I don’t have to respect that.

So, I went on the offensive. Those of you who read this blog and have read my columns on this issue know my style: own up to the reality and defend it. Tell the rest of the world what happens in your place – exactly – and tell the rest of this why this is a good. Tell the rest of us why it’s okay to end the life at day 179 and someone not okay to end it at 180. Tell us all about it.

There are some things I understand. I understand how a person who has not faced the reality of abortion can get swamped in pro-choice rhetoric and defend it as a necessity, if not a good. I can even, believe it or not, understand how a woman can choose an abortion, and I can understand this because I’ve been pregnant.

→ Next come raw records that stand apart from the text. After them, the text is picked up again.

/-- Rows 216 to 239 of the register map, in the order of the spec's chapters. -/
def regTable9 : List RegRow := [
  ⟨"SCB_EOL_CFG", 0x4800024, 32, [], [Reg.SCB_EOL_CFG_CE_PER_DAY, Reg.SCB_EOL_CFG_RO_LIMIT]⟩,
  ⟨"SCB_EVENT", 0x4800028, 32, [], [Reg.SCB_EVENT_EOL_WARN, Reg.SCB_EVENT_FLUSH_DONE, Reg.SCB_EVENT_DISCARD]⟩,
  ⟨"SCB_BORER", 0x4801000, 32, [(0x4, 128)], [Reg.SCB_BORER_DEGR]⟩,
  ⟨"SCB_EOL", 0x4802000, 32, [(0x4, 144)], [Reg.SCB_EOL_DAYS, Reg.SCB_EOL_POINTS, Reg.SCB_EOL_WEAR_PCT]⟩,
  ⟨"HIF_ADMQ_BASE", 0x1000000, 64, [], [Reg.HIF_ADMQ_BASE_BASE]⟩,
  ⟨"HIF_ADMCQ_BASE", 0x1000008, 64, [], [Reg.HIF_ADMCQ_BASE_BASE]⟩,
  ⟨"HIF_ADMQ_CFG", 0x1000010, 32, [], [Reg.HIF_ADMQ_CFG_ENABLE, Reg.HIF_ADMQ_CFG_SQ_LOG2, Reg.HIF_ADMQ_CFG_CQ_LOG2, Reg.HIF_ADMQ_CFG_VECTOR]⟩,
  ⟨"HIF_FN_STATUS", 0x1000018, 32, [], [Reg.HIF_FN_STATUS_READY, Reg.HIF_FN_STATUS_CLEANING, Reg.HIF_FN_STATUS_QUEUES]⟩,
  ⟨"HIF_FN_ERR", 0x1000020, 64, [], [Reg.HIF_FN_ERR_DB_ERR, Reg.HIF_FN_ERR_UNMAPPED, Reg.HIF_FN_ERR_CQ_FULL, Reg.HIF_FN_ERR_DESC_FAIL]⟩,
  ⟨"HIF_FN_LIMIT", 0x1000200, 32, [(0x8, 64)], [Reg.HIF_FN_LIMIT_QUEUES]⟩,
  ⟨"HIF_FN_TENANT", 0x1000400, 64, [(0x8, 64)], [Reg.HIF_FN_TENANT_VALID, Reg.HIF_FN_TENANT_LAST, Reg.HIF_FN_TENANT_FIRST]⟩,
  ⟨"HIF_EVT_CFG", 0x1000600, 32, [], [Reg.HIF_EVT_CFG_EN_MGT, Reg.HIF_EVT_CFG_VEC_MGT, Reg.HIF_EVT_CFG_EN_HIF, Reg.HIF_EVT_CFG_VEC_HIF, Reg.HIF_EVT_CFG_EN_CWT, Reg.HIF_EVT_CFG_VEC_CWT, Reg.HIF_EVT_CFG_EN_SCH, Reg.HIF_EVT_CFG_VEC_SCH]⟩,
  ⟨"HIF_EVT_STATUS", 0x1000604, 32, [], [Reg.HIF_EVT_STATUS_PENDING]⟩,
  ⟨"CWT_PORT_CFG", 0x4608000, 32, [(0x100, 8)], [Reg.CWT_PORT_CFG_ENABLE, Reg.CWT_PORT_CFG_LASER_EN, Reg.CWT_PORT_CFG_MACSEC, Reg.CWT_PORT_CFG_BREAKOUT, Reg.CWT_PORT_CFG_SUB_EN, Reg.CWT_PORT_CFG_CAL_DWELL_10MS, Reg.CWT_PORT_CFG_UP_HOLD_MS]⟩,
  ⟨"CWT_PORT_STATUS", 0x4608004, 32, [(0x100, 8)], [Reg.CWT_PORT_STATUS_LASER_PRES, Reg.CWT_PORT_STATUS_LASER_OK, Reg.CWT_PORT_STATUS_CW_LOSS, Reg.CWT_PORT_STATUS_UP, Reg.CWT_PORT_STATUS_RFAULT, Reg.CWT_PORT_STATUS_LFAULT]⟩,
  ⟨"CWT_PORT_FEC", 0x4608008, 64, [(0x100, 8)], [Reg.CWT_PORT_FEC_CORRECTED, Reg.CWT_PORT_FEC_UNCORR]⟩,
  ⟨"CWT_PORT_LANE", 0x4608010, 32, [(0x100, 8), (0x4, 9)], [Reg.CWT_PORT_LANE_MAPPED, Reg.CWT_PORT_LANE_SER_PPB]⟩,
  ⟨"CWT_PORT_SERLIM", 0x4608034, 32, [(0x100, 8)], [Reg.CWT_PORT_SERLIM_PPB]⟩,
  ⟨"CWT_PORT_LASER", 0x4608040, 32, [(0x100, 8)], [Reg.CWT_PORT_LASER_BIAS, Reg.CWT_PORT_LASER_TEMP]⟩,
  ⟨"CWT_PORT_DROP", 0x4608048, 64, [(0x100, 8)], [Reg.CWT_PORT_DROP_FCS_ERR, Reg.CWT_PORT_DROP_OVERSIZE, Reg.CWT_PORT_DROP_MACSEC_DROP]⟩,
  ⟨"CWT_PORT_MACSEC", 0x4608050, 32, [(0x100, 8)], [Reg.CWT_PORT_MACSEC_TX_AN, Reg.CWT_PORT_MACSEC_VALID1, Reg.CWT_PORT_MACSEC_VALID0]⟩,
  ⟨"CWT_PORT_MAC", 0x4608058, 64, [(0x100, 8)], [Reg.CWT_PORT_MAC_MAC]⟩,
  ⟨"CWT_PORT_SA", 0x4608080, 512, [(0x100, 8), (0x40, 2)], []⟩,
  ⟨"HIF_FLEX_CFG", 0x1000800, 32, [(0x20, 8)], [Reg.HIF_FLEX_CFG_MODE, Reg.HIF_FLEX_CFG_SET]⟩]

/-- Rows 240 to 254 of the register map, in the order of the spec's chapters. -/
def regTable10 : List RegRow := [
  ⟨"HIF_FLEX_STATUS", 0x1000804, 32, [(0x20, 8)], [Reg.HIF_FLEX_STATUS_LINK_UP, Reg.HIF_FLEX_STATUS_RATE, Reg.HIF_FLEX_STATUS_WIDTH, Reg.HIF_FLEX_STATUS_HDM_1G]⟩,
  ⟨"HIF_FLEX_WIN", 0x1000808, 64, [(0x20, 8)], [Reg.HIF_FLEX_WIN_BASE, Reg.HIF_FLEX_WIN_SIZE_1G]⟩,
  ⟨"HIF_FLEX_IND_CTL", 0x1000810, 64, [(0x20, 8)], [Reg.HIF_FLEX_IND_CTL_BUSY, Reg.HIF_FLEX_IND_CTL_RESULT, Reg.HIF_FLEX_IND_CTL_CFG, Reg.HIF_FLEX_IND_CTL_WRITE, Reg.HIF_FLEX_IND_CTL_ADDR]⟩,
  ⟨"HIF_FLEX_IND_DATA", 0x1000818, 64, [(0x20, 8)], [Reg.HIF_FLEX_IND_DATA_DATA]⟩,
  ⟨"CLK_STATUS", 0x4a00000, 32, [], [Reg.CLK_STATUS_PLL_LOCK, Reg.CLK_STATUS_REF_OK, Reg.CLK_STATUS_SCLK_ON]⟩,
  ⟨"CLK_TIME", 0x4a00008, 64, [], [Reg.CLK_TIME_TIME]⟩,
  ⟨"MGT_BOOT_STATUS", 0x300, 64, [], [Reg.MGT_BOOT_STATUS_READY, Reg.MGT_BOOT_STATUS_HOST_READY, Reg.MGT_BOOT_STATUS_LOCKED, Reg.MGT_BOOT_STATUS_KEY_OK, Reg.MGT_BOOT_STATUS_RECOVERY, Reg.MGT_BOOT_STATUS_CAUSE, Reg.MGT_BOOT_STATUS_FLEX_UP, Reg.MGT_BOOT_STATUS_ETH_CAL_OK, Reg.MGT_BOOT_STATUS_HBM_OK, Reg.MGT_BOOT_STATUS_COL_OK]⟩,
  ⟨"PWR_STATE", 0x4b00000, 32, [], [Reg.PWR_STATE_BUSY, Reg.PWR_STATE_TARGET, Reg.PWR_STATE_GATED, Reg.PWR_STATE_STATE]⟩,
  ⟨"PWR_ARRAY_BUDGET", 0x4b00008, 32, [], [Reg.PWR_ARRAY_BUDGET_DEPTH_US, Reg.PWR_ARRAY_BUDGET_WATTS]⟩,
  ⟨"PWR_ARRAY_COEF", 0x4b0000c, 32, [], [Reg.PWR_ARRAY_COEF_C16, Reg.PWR_ARRAY_COEF_C8, Reg.PWR_ARRAY_COEF_C4, Reg.PWR_ARRAY_COEF_CDC]⟩,
  ⟨"PWR_ARRAY_STATUS", 0x4b00010, 64, [], [Reg.PWR_ARRAY_STATUS_TOKENS, Reg.PWR_ARRAY_STATUS_LEVEL, Reg.PWR_ARRAY_STATUS_AVG_W]⟩,
  ⟨"PWR_THERM", 0x4b00018, 32, [], [Reg.PWR_THERM_TRIP, Reg.PWR_THERM_WARN, Reg.PWR_THERM_STEP, Reg.PWR_THERM_HOT_SENSOR, Reg.PWR_THERM_TJ]⟩,
  ⟨"PWR_DIE_POWER", 0x4b0001c, 32, [], [Reg.PWR_DIE_POWER_WATTS]⟩,
  ⟨"PWR_RESET", 0x4b00020, 32, [], [Reg.PWR_RESET_KEY]⟩,
  ⟨"PWR_SENSOR", 0x4b00100, 32, [(0x4, 16)], [Reg.PWR_SENSOR_TEMP]⟩]

/-- The register map: every register table of the spec. -/
def regTable : List RegRow :=
  regTable0 ++ regTable1 ++ regTable2 ++ regTable3 ++ regTable4 ++ regTable5 ++ regTable6 ++ regTable7 ++ regTable8 ++ regTable9 ++ regTable10

/-- The register file: the fields whose value differs from the one after reset, by field key. Fields of a function's own registers (HIF_ADMQ_BASE to HIF_FN_ERR) carry the function's number in the key. -/
abbrev Regs := AMap Nat

/-- The reset targets of the latency classes (SCH_CLASS_TGT, spec/07): TTFT in ms and TPOT in units of 10 µs. -/
def classTargets : List (Nat × Nat) :=
  [(0x00FA, 0x07D0), (0x01F4, 0x0FA0), (0x03E8, 0x1388), (0x07D0, 0x1F40), (0x1388, 0x2710), (0x2710, 0x4E20),
   (0x7530, 0x7530), (0xEA60, 0xC350)]

/-- The reset value of a field, with the ones that the spec gives by index: SCH_CLASS_TGT and SCH_CLASS_CTL (spec/07), TIR_CP_BW_CLASS (spec/15), CWT_PORT_LANE.MAPPED and CWT_PORT_MAC (spec/22; the fused base is not given: 0, log 12), and the typical fused values of PWR_ARRAY_COEF (spec/23; PRESUMED, log 12). -/
def fieldReset (f : Fld) : Nat :=
  if 0x4200000 ≤ f.off ∧ f.off < 0x4200040 then
    let c := (f.off - 0x4200000) / 8
    if f.off % 8 = 0 then
      let t := classTargets.getD c (0, 0)
      if f.lo = 16 then t.1 else t.2
    else if f.lo = 31 then (if c < 2 then 0 else 1) else f.reset
  else if 0x4500530 ≤ f.off ∧ f.off < 0x4500540 then
    let c := (f.off - 0x4500530) / 4
    if f.lo = 8 then [0x5A, 0x3C, 0x32, 0x28].getD c 0 else [0x28, 0x19, 0x14, 0x0F].getD c 0
  else if 0x4608000 ≤ f.off ∧ f.off < 0x4608800 ∧ 0x10 ≤ f.off % 0x100 ∧ f.off % 0x100 < 0x34 ∧ f.lo = 28 then
    let l := (f.off % 0x100 - 0x10) / 4
    if l < 8 then l else 0xF
  else if 0x4608000 ≤ f.off ∧ f.off < 0x4608800 ∧ f.off % 0x100 = 0x58 then 8 * ((f.off - 0x4608000) / 0x100)
  else if f.off = 0x4B0000C then
    if f.lo = 24 then 0xB4 else if f.lo = 16 then 0xC3 else if f.lo = 8 then 0xC3 else 0x2F
  else f.reset
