-- ==== Sys2Proof/Machine/Composition.lean ====
section
/-! DEFINITION. The fleet map and role changes (spec/17): MAP_INSTALL, ROLE_BEGIN, ROLE_ABORT, and how an arriving epoch is judged (R419). -/

namespace Sys2Proof.Machine

/-- MAP_INSTALL: the rows of R417 in their order. -/
def mapInstallBody (_ : Cmd) : Body := fun s d =>
  let epoch := leField d 0 2
  let node := leField d 2 2
  let role := leField d 4 1
  let fl := leField d 5 1
  let succ := leField d 6 2
  let tag := leField d 8 8
  let join := bit fl 0
  let leave := bit fl 1
  let n := s.r Reg.MGT_MAP_EPOCH_EPOCH
  let joined := s.r Reg.MGT_MAP_EPOCH_JOINED == 1
  let dist := (epoch + 65536 - n) % 65536
  let end_ (st : Status) (dt : Nat) : Option Done := some { Done.of st dt with result := tag }
  if node = 0 ∨ 4 < role ∨ 4 ≤ fl ∨ !allZero (d.drop 0x10) ∨ (join ∧ leave) then (s, end_ .fenced Detail.MAP_SEQ)
  else if join ∧ s.nodeId ≠ 0 then
    if epoch = n ∧ node = s.nodeId ∧ role = s.role ∧ succ = s.r Reg.MGT_MAP_SUCC_SUCC then (s, end_ .ok 0)
    else (s, end_ .conflict Detail.MAP_SEQ)
  else if !join ∧ (!joined ∨ node ≠ s.nodeId) then (s, end_ .conflict Detail.MAP_SEQ)
  else if role ≠ s.role then (s, end_ .conflict Detail.MAP_ROLE)
  else if join then
    (((((s.setR Reg.MGT_ROLE_NODE_ID node).setR Reg.MGT_MAP_EPOCH_EPOCH epoch).setR Reg.MGT_MAP_EPOCH_JOINED 1).setR
      Reg.MGT_MAP_EPOCH_ROLE_LIVE 1).setR Reg.MGT_MAP_SUCC_SUCC succ, end_ .ok 0)
  else if leave then
    if role = roleUnassigned then
      ((((s.setR Reg.MGT_ROLE_NODE_ID 0).setR Reg.MGT_MAP_EPOCH_EPOCH 0).setR Reg.MGT_MAP_EPOCH_JOINED 0).setR
        Reg.MGT_MAP_EPOCH_ROLE_LIVE 0, end_ .ok 0)
    else (s, end_ .conflict Detail.MAP_ROLE)
  else if dist = 0 then
    if succ = s.r Reg.MGT_MAP_SUCC_SUCC then (s, end_ .ok 0) else (s, end_ .conflict Detail.MAP_SEQ)
  else if dist = 1 then
    (((s.setR Reg.MGT_MAP_EPOCH_EPOCH epoch).setR Reg.MGT_MAP_SUCC_SUCC succ).setR Reg.MGT_MAP_EPOCH_ROLE_LIVE 1, end_ .ok 0)
  else if dist < 32768 then (s, end_ .conflict Detail.MAP_SEQ)
  else (s, end_ .stale 0)

def execMapInstall (c : Cmd) (s : State) : Host.Outcome State Fault Refusal := runPlain s Op.MAP_INSTALL c (mapInstallBody c)

/-- A node ID this node answers for: its own, or the alias it has taken (R386). -/
def ownNode (s : State) (n : Nat) : Bool :=
  n == s.nodeId || (s.r Reg.TIR_CP_ALIAS_VALID == 1 && n == s.r Reg.TIR_CP_ALIAS_NODE)

/-- Whether a roll or a firmware activation is in progress. -/
def rollOrActivation (s : State) : Bool := s.mgt.roll.isSome || s.mgt.activating.isSome

/-- Whether MGT_ROLE.CHANGING reads 1. -/
def State.changing (s : State) : Bool := s.r Reg.MGT_ROLE_CHANGING == 1

/-- ROLE_BEGIN (R423). A ROLE_NEXT value that R17's encoding reserves is refused as out of range (log 16). -/
def roleBeginBody (c : Cmd) : Body := fun s _ =>
  let nxt := bits c.arg0 0 3
  let q := bit c.arg0 8
  if 4 < nxt then (s, refusal .format 0)
  else if q ∧ s.role ≠ roleCache then fail s .fenced Detail.DRAIN_PENDING
  else if rollOrActivation s then fail s .conflict Detail.ROLE_BUSY
  else if s.changing then
    if nxt = s.r Reg.MGT_ROLE_ROLE_NEXT ∧ q = (s.r Reg.MGT_ROLE_DRAIN_QUIESCE == 1) then answer s Done.ok
    else fail s .conflict Detail.ROLE_BUSY
  else
    (((s.setR Reg.MGT_ROLE_ROLE_NEXT nxt).setR Reg.MGT_ROLE_CHANGING 1).setR Reg.MGT_ROLE_DRAIN_QUIESCE (b2n q), some Done.ok)

/-- ROLE_ABORT: accepted while CHANGING is 1 and QUIESCED is 0 (R427). -/
def roleAbortBody (_ : Cmd) : Body := fun s _ =>
  if s.changing ∧ s.r Reg.MGT_ROLE_DRAIN_QUIESCED = 0 then
    (((s.setR Reg.MGT_ROLE_ROLE_NEXT s.role).setR Reg.MGT_ROLE_CHANGING 0).setR Reg.MGT_ROLE_DRAIN_QUIESCE 0, some Done.ok)
  else fail s .conflict Detail.ROLE_BUSY

def execRoleAbort (c : Cmd) (s : State) : Host.Outcome State Fault Refusal := runPlain s Op.ROLE_ABORT c (roleAbortBody c)

/-- How the epoch rules judge an arriving packet's or message's epoch (R419). -/
inductive EpochView where
  | current | old | ahead
  deriving DecidableEq, Repr

/-- R419's view of epoch `e` at a node whose epoch is N. -/
def epochView (s : State) (e : Nat) : EpochView :=
  let b := (s.r Reg.MGT_MAP_EPOCH_EPOCH + 65536 - e % 65536) % 65536
  if b = 0 ∨ b = 1 ∨ b = 65535 then .current
  else if b < 32768 then .old else .ahead

/-- A message from node `src`: a mixed-role controller takes none from another node and counts it as a map reject (R16). -/
def fromNode (s : State) (src : Nat) (t : State) : State :=
  if s.role = roleMixed ∧ src ≠ s.nodeId then s.cnt Reg.CWT_DROP_MAP_REJECT 1 else t


end Sys2Proof.Machine
end

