-- ==== Sys2Proof/Machine/Request.lean ====
section
/-! DEFINITION. Admission, models, pausing, parking, migration, recovery and consumption of requests: the commands of spec/02 and spec/07 that name a request, the admission scan and the risk evaluation. -/

namespace Sys2Proof.Machine

/-! ### Models (R169, R170) -/

/-- The model a 32-byte descriptor describes (R169). -/
def modelOfDesc (d : List Byte) : Model :=
  { layers := leField d 2 2, qHeads := leField d 4 2, kvHeads := leField d 6 1, hdim := leField d 7 1, format := leField d 8 1,
    groups := leField d 9 1, sinks := leField d 0xA 2, window := leField d 0xC 4, smScale := leField d 0x10 4,
    end0 := leField d 0x14 4, end1 := leField d 0x18 4 }

/-- Whether an FP32 pattern is positive, finite and normal. -/
def fp32PosNormal (x : Nat) : Bool := x < 2 ^ 31 && decide (1 ≤ bits x 23 8) && decide (bits x 23 8 ≤ 254)

/-- The ranges and zero fields of R169. -/
def modelOk (id : Nat) (m : Model) (d : List Byte) : Bool :=
  decide (1 ≤ id) && decide (1 ≤ m.layers) && decide (m.layers ≤ 256) && decide (1 ≤ m.qHeads) && decide (m.qHeads ≤ 512)
  && decide (1 ≤ m.kvHeads) && decide (m.kvHeads ≤ 64) && m.qHeads % m.kvHeads == 0 && decide (m.hdim ≤ 4)
  && decide (1 ≤ m.format) && decide (m.format ≤ 3) && decide (1 ≤ m.groups) && decide (m.groups ≤ 4)
  && decide (m.sinks ≤ 4096) && decide (m.window ≤ 4194304) && fp32PosNormal m.smScale && leField d 0x1C 4 == 0

/-- MODEL_REG (R169, R170). -/
def modelRegBody : Body := fun s d =>
  let id := leField d 0 2
  let m := modelOfDesc d
  let clash := s.tir.pools.any fun e => e.2.model == id && !(e.2.format == m.format && e.2.hdim == m.hdim && e.2.layers == m.layers && e.2.kvHeads == m.kvHeads)
  if !modelOk id m d then fail s .fenced Detail.SCH_MODEL
  else
    match amGet id s.sch.models with
    | some old => if old = m then answer s Done.ok else fail s .conflict (if clash then Detail.SCH_MODEL else 0)
    | none =>
      if 1024 ≤ s.sch.models.length then fail s .fenced Detail.SCH_MODEL
      else if clash then fail s .conflict Detail.SCH_MODEL
      else ({ s with sch := { s.sch with models := amSet id m s.sch.models } }, some Done.ok)

def execModelReg (c : Cmd) (s : State) : Host.Outcome State Fault Refusal := runPlain s Op.MODEL_REG c modelRegBody

/-- MODEL_DEREG (R170): refused while a context names the model or an enabled window is bound to it. -/
def modelDeregBody (c : Cmd) : Body := fun s _ =>
  if s.sch.ctxs.any fun e => e.2.model == c.arg0 then fail s .conflict 0
  else if (List.range 64).any fun w => winOn s w && s.r (Reg.HIF_XW_CFG_MODEL.at 0x40 w) == c.arg0 then fail s .conflict 0
  else ({ s with sch := { s.sch with models := amErase c.arg0 s.sch.models } }, some Done.ok)

def execModelDereg (c : Cmd) (s : State) : Host.Outcome State Fault Refusal := runPlain s Op.MODEL_DEREG c (modelDeregBody c)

I know how difficult it is, especially in the early stages, to make the intellectual connect between the idea of pregnancy and the reality of an Independent Who living in there, especially if you don’t want to be pregnant and you’re surrounded by pressures not to be, as well.

But what I don’t understand is how a person can see – even in pictures, much less in person – the reality of unborn human life and the reality of destroyed, mutilated aborted unborn life – and still think this is a good. Or even a necessity. That bespeaks to me a coldness of conscience that is frightening and dangerous. And doesn’t merit respect, especially when one personally profits from the destruction.

So sure, I’m all for respect. I’m all for calm. But I’m not for using those terms as a technique for silencing anyone for speaking out on the reality of abortion, or refraining from pushing abortion advocates to defend the logic of their actions, which, I’m sorry to say, it usually is.